What you have to do → Note each line of the entries that includes "execOrbitPinMarker". Then copy those lines.
+++ The data +++
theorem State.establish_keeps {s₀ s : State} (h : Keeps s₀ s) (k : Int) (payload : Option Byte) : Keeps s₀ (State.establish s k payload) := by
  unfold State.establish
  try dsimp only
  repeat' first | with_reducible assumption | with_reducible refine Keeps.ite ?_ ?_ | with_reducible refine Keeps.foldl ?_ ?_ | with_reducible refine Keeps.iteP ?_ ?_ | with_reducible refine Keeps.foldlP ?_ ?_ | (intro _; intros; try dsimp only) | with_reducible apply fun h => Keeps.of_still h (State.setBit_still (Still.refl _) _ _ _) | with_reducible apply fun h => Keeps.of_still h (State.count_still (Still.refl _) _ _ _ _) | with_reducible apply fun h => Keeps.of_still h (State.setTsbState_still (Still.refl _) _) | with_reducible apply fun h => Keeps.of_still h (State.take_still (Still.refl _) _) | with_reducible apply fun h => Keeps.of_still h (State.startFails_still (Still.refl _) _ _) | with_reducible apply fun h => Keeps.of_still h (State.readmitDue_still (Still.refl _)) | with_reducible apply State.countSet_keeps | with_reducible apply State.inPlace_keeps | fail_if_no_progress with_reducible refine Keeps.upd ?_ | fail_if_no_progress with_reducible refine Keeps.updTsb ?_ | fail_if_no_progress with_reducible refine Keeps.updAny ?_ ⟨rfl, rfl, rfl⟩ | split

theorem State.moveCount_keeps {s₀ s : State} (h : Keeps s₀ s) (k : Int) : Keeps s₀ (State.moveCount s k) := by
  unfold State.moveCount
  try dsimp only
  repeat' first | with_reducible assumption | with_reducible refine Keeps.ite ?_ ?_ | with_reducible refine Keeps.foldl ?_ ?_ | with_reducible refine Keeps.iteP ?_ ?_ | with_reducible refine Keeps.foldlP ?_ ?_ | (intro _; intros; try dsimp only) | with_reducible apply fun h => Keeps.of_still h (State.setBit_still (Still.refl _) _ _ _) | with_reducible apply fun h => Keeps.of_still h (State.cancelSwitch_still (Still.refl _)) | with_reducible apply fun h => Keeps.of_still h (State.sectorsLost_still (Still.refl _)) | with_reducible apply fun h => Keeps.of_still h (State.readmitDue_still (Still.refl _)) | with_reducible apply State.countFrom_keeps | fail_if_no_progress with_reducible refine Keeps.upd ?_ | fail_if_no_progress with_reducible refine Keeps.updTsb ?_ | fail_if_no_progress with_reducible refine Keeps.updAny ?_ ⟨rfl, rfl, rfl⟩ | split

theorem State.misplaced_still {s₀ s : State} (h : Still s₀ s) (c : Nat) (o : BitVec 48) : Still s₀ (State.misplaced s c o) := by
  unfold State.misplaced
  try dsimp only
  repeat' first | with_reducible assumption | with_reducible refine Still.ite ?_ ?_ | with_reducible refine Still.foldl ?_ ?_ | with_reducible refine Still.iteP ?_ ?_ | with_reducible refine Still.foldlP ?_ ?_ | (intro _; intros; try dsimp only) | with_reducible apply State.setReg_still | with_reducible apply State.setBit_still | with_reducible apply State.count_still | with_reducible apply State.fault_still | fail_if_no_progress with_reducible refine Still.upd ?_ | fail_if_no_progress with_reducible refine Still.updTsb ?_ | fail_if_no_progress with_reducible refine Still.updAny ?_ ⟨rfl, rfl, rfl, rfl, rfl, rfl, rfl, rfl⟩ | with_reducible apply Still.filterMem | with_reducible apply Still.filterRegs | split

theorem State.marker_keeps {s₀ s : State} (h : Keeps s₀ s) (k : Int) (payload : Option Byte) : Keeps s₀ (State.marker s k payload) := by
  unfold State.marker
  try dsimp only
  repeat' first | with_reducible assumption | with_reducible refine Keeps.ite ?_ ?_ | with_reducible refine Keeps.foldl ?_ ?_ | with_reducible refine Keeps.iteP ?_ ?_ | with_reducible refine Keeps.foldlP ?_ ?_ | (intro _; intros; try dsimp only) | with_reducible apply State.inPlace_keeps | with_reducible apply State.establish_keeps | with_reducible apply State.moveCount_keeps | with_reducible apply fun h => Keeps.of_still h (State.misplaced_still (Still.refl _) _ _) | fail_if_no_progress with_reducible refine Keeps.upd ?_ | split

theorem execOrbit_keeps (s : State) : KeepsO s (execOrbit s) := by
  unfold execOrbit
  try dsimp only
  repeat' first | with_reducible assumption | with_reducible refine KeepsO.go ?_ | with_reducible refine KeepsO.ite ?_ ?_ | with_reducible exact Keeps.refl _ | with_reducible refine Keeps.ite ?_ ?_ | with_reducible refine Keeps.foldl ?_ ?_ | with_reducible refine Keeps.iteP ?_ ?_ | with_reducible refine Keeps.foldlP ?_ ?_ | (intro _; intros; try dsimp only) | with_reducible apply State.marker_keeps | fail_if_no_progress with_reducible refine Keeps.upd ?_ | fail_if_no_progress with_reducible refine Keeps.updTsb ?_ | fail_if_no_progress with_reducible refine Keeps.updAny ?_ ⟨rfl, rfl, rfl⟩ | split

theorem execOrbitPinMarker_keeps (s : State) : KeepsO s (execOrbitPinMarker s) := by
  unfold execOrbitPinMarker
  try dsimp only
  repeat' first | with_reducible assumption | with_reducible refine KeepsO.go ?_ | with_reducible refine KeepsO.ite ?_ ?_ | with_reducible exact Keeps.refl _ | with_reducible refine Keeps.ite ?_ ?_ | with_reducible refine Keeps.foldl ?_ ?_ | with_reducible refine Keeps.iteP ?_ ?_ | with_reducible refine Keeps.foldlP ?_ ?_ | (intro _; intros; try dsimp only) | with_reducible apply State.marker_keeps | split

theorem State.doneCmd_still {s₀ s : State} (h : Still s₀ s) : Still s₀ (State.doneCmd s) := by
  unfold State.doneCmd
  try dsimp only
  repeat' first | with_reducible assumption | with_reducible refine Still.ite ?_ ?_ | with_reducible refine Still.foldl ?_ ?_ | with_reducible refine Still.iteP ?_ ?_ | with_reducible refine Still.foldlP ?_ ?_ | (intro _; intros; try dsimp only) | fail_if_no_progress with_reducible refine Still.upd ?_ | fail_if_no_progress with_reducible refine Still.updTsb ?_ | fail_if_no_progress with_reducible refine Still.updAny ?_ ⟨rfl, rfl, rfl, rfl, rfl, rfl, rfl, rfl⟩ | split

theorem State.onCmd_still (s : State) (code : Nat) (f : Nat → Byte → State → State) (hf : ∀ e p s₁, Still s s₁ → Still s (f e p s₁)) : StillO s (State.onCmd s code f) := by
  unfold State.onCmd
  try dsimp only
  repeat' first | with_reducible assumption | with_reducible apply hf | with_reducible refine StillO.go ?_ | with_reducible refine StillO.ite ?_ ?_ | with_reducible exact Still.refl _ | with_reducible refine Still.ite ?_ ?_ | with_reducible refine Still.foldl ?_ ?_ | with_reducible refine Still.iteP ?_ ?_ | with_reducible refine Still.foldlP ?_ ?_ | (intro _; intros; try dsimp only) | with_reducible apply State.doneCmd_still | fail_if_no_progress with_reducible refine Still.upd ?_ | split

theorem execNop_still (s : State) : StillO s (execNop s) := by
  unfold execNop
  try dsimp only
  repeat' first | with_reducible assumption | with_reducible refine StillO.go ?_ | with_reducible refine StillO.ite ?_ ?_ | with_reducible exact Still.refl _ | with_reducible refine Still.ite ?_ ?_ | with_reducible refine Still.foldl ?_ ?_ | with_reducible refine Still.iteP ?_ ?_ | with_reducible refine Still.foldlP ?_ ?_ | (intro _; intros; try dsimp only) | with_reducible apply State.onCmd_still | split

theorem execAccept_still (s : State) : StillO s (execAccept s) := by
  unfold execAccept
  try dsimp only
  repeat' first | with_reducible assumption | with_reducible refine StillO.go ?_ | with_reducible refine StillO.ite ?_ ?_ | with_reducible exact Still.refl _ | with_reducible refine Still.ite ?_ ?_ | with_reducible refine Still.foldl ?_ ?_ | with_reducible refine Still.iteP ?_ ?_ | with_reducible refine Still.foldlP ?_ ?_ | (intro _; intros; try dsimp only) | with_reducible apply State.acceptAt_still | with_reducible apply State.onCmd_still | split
+++
Answer section →
theorem execOrbitPinMarker_keeps (s : State) : KeepsO s (execOrbitPinMarker s) := by
  unfold execOrbitPinMarker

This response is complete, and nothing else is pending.